Dataset records:
-- ==== Sys2Proof/Safety.lean ====
section
/-! DEFINITION. What counts as a safe run, and the terms in which the statements speak: an issue check that passes, reading
operands, results of slots B, instructions by class. -/

namespace Sys2Proof

open Sys2Proof.Machine

/-! ### Outcomes -/

/-- The outcome is a next state: neither a fault nor a refusal. -/
def Completes (o : Host.Outcome State Fault Refusal) : Prop := ∃ t, o = .next t

/-- `k` clocks and events from `s` without a stop. -/
def SafeRun (k : Nat) (s : State) : Prop := Completes (Host.Core.run core k s)

/-- `P` holds after the step, if it answers a next state. -/
def Keeps (P : State → Prop) (o : Host.Outcome State Fault Refusal) : Prop := ∀ t, o = .next t → P t

/-- The instruction of an encoding's class: A 0, B 1, C 2; none for the steps of other agents (R121). -/
def classOf (i : Instr) : Option SlotClass := (encode i).map Prod.fst

/-- The opcode, bits [31:25] of an instruction's word (R121). -/
def opcodeOf (i : Instr) : Option Nat := (encode i).map (fun (e : SlotClass × W32) => (e.2 >>> 25).toNat)

/-- The steps of agents that name a physical address outside the memory they act on may stop; nothing else does. -/
def mayStop (i : Instr) : Bool :=
  match i with
  | .requestPacketArrival .. | .spareSetup .. | .hostSnoopWrite .. | .hostSnoopRead .. | .hostMemAccess ..
  | .contextRegister .. => true
  | _ => false

/-! ### The issue check (R131) -/

/-- What the check gives an instruction that issues: the strand with the pops made, the values of A, B and the third
sources, the predicate as read, the active lanes, and what stream conversions contribute. -/
structure Pass where
  st : Strand
  a : List VV
  b : List VV
  c : List VV
  pred : PV
  act : W64
  fl : LaneFlags
  bks : List Nat

/-- The check of R131 lets instruction `i` issue in slot `slot` (0 A, 1 B, 2 C) of the strand whose slot executes: its
predicate enables it, its operands are there, its destinations have room. -/
def Passes (s : State) (slot : Nat) (i : Instr) (g : Pass) : Prop :=
  checkInstr s s.cur slot i = .go g.st g.a g.b g.c g.pred g.act g.fl g.bks

/-- The same, as a test. -/
def passesB (s : State) (slot : Nat) (i : Instr) : Bool :=
  match checkInstr s s.cur slot i with
  | .go .. => true
  | _ => false

def Pass.va (g : Pass) : VV := g.a.headD VV.zero
def Pass.vb (g : Pass) : VV := g.b.headD VV.zero
def Pass.vc (g : Pass) : VV := g.c.headD VV.zero
/-- The scalar operands. -/
def Pass.sa (g : Pass) : SV := g.va.toSV
def Pass.sb (g : Pass) : SV := g.vb.toSV
def Pass.sc (g : Pass) : SV := g.vc.toSV
def Pass.bin (g : Pass) : BIn := ⟨g.a, g.b, g.c, g.pred, g.act, g.st⟩
def Pass.cin (g : Pass) : CIn := ⟨g.va, g.vb, g.vc, g.act⟩
def Pass.ain (g : Pass) : AIn := ⟨⟨g.va, g.vb, g.c, g.pred⟩, g.act, g.st.front.ctx.ext⟩

/-- The value that stands in a queue position: none while it is only reserved (R129). -/
def cellValue {α : Type} (c : QCell α) : Option α :=
  match c with
  | .full x => some x
  | .late _ x => some x
  | .linked x _ => some x
  | .hole _ => none

/-- The strand once a position is popped with `r` left in its registers: the pop of a link entry is an edge (R334). -/
def poppedCell {α : Type} (st : Strand) (r : Regs) (c : QCell α) : Strand :=
  let st1 := { st with regs := r }
  match c with
  | .linked _ p => { st1 with front := { st1.front with edges := st1.front.edges ++ [(st1.front.ctx.seq, p)] } }
  | _ => st1

/-- Reading one source operand of strand `n` without waiting or trapping (R126, R127, R129, R130; Tables 6-5, 6-6): a pop
takes the head of a queue, a peek leaves it, a plain register with no write in flight is read as it stands; code 48 is
zero, 49 the strand's position or the lane numbers, 50 all ones. -/
inductive Read1 (s : State) : Strand → Src → Strand → VV → Prop where
  | popS (st : Strand) (c : BitVec 6) (y : QCell SV) (x : SV) (r : List (QCell SV)) (hc : c.toNat < 24)
      (hq : st.regs.sQ c.toNat = y :: r) (hy : cellValue y = some x) :
      Read1 s st ⟨.s, c, false⟩ (poppedCell st (st.regs.setSQ c.toNat r) y) x.toVV
  | peekS (st : Strand) (c : BitVec 6) (y : QCell SV) (x : SV) (r : List (QCell SV)) (hc : c.toNat < 24)
      (hq : st.regs.sQ c.toNat = y :: r) (hy : cellValue y = some x) : Read1 s st ⟨.s, c, true⟩ st x.toVV
  | plainS (st : Strand) (c : BitVec 6) (p : Bool) (hc : 24 ≤ c.toNat ∧ c.toNat < 32)
      (hf : st.inFlight (.s c.toNat) = false) : Read1 s st ⟨.s, c, p⟩ st (st.regs.sP c.toNat).toVV
  | zeroS (st : Strand) (p : Bool) : Read1 s st ⟨.s, 48, p⟩ st VV.zero
  | posS (st : Strand) (p : Bool) :
      Read1 s st ⟨.s, 49, p⟩ st (SV.toVV ⟨BitVec.ofNat 64 ((st.bound.map Bound.pos).getD 0), false⟩)
  | onesS (st : Strand) (p : Bool) : Read1 s st ⟨.s, 50, p⟩ st (SV.toVV ⟨~~~0#64, false⟩)
  | popV (st : Strand) (c : BitVec 6) (y : QCell VV) (x : VV) (r : List (QCell VV)) (hc : c.toNat < 24)
      (hq : st.regs.vQ c.toNat = y :: r) (hy : cellValue y = some x) :
      Read1 s st ⟨.v, c, false⟩ (poppedCell st (st.regs.setVQ c.toNat r) y) x
  | peekV (st : Strand) (c : BitVec 6) (y : QCell VV) (x : VV) (r : List (QCell VV)) (hc : c.toNat < 24)
      (hq : st.regs.vQ c.toNat = y :: r) (hy : cellValue y = some x) : Read1 s st ⟨.v, c, true⟩ st x
  | plainV (st : Strand) (c : BitVec 6) (p : Bool) (hc : 24 ≤ c.toNat ∧ c.toNat < 32)
      (hf : st.inFlight (.v c.toNat) = false) : Read1 s st ⟨.v, c, p⟩ st (st.regs.vP c.toNat)
  | zeroV (st : Strand) (p : Bool) : Read1 s st ⟨.v, 48, p⟩ st VV.zero
  | lanesV (st : Strand) (p : Bool) : Read1 s st ⟨.v, 49, p⟩ st ⟨vecOf (fun j => BitVec.ofNat 32 j), 0⟩
  | onesV (st : Strand) (p : Bool) : Read1 s st ⟨.v, 50, p⟩ st ⟨~~~0#2048, 0⟩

Problem statement:
Where the string "front" turns up in a line of the data above, copy that whole line.

Answer area:
def Pass.ain (g : Pass) : AIn := ⟨⟨g.va, g.vb, g.c, g.pred⟩, g.act, g.st.front.ctx.ext⟩
  | .linked _ p => { st1 with front := { st1.front with edges := st1.front.edges ++ [(st1.front.ctx.seq, p)] } }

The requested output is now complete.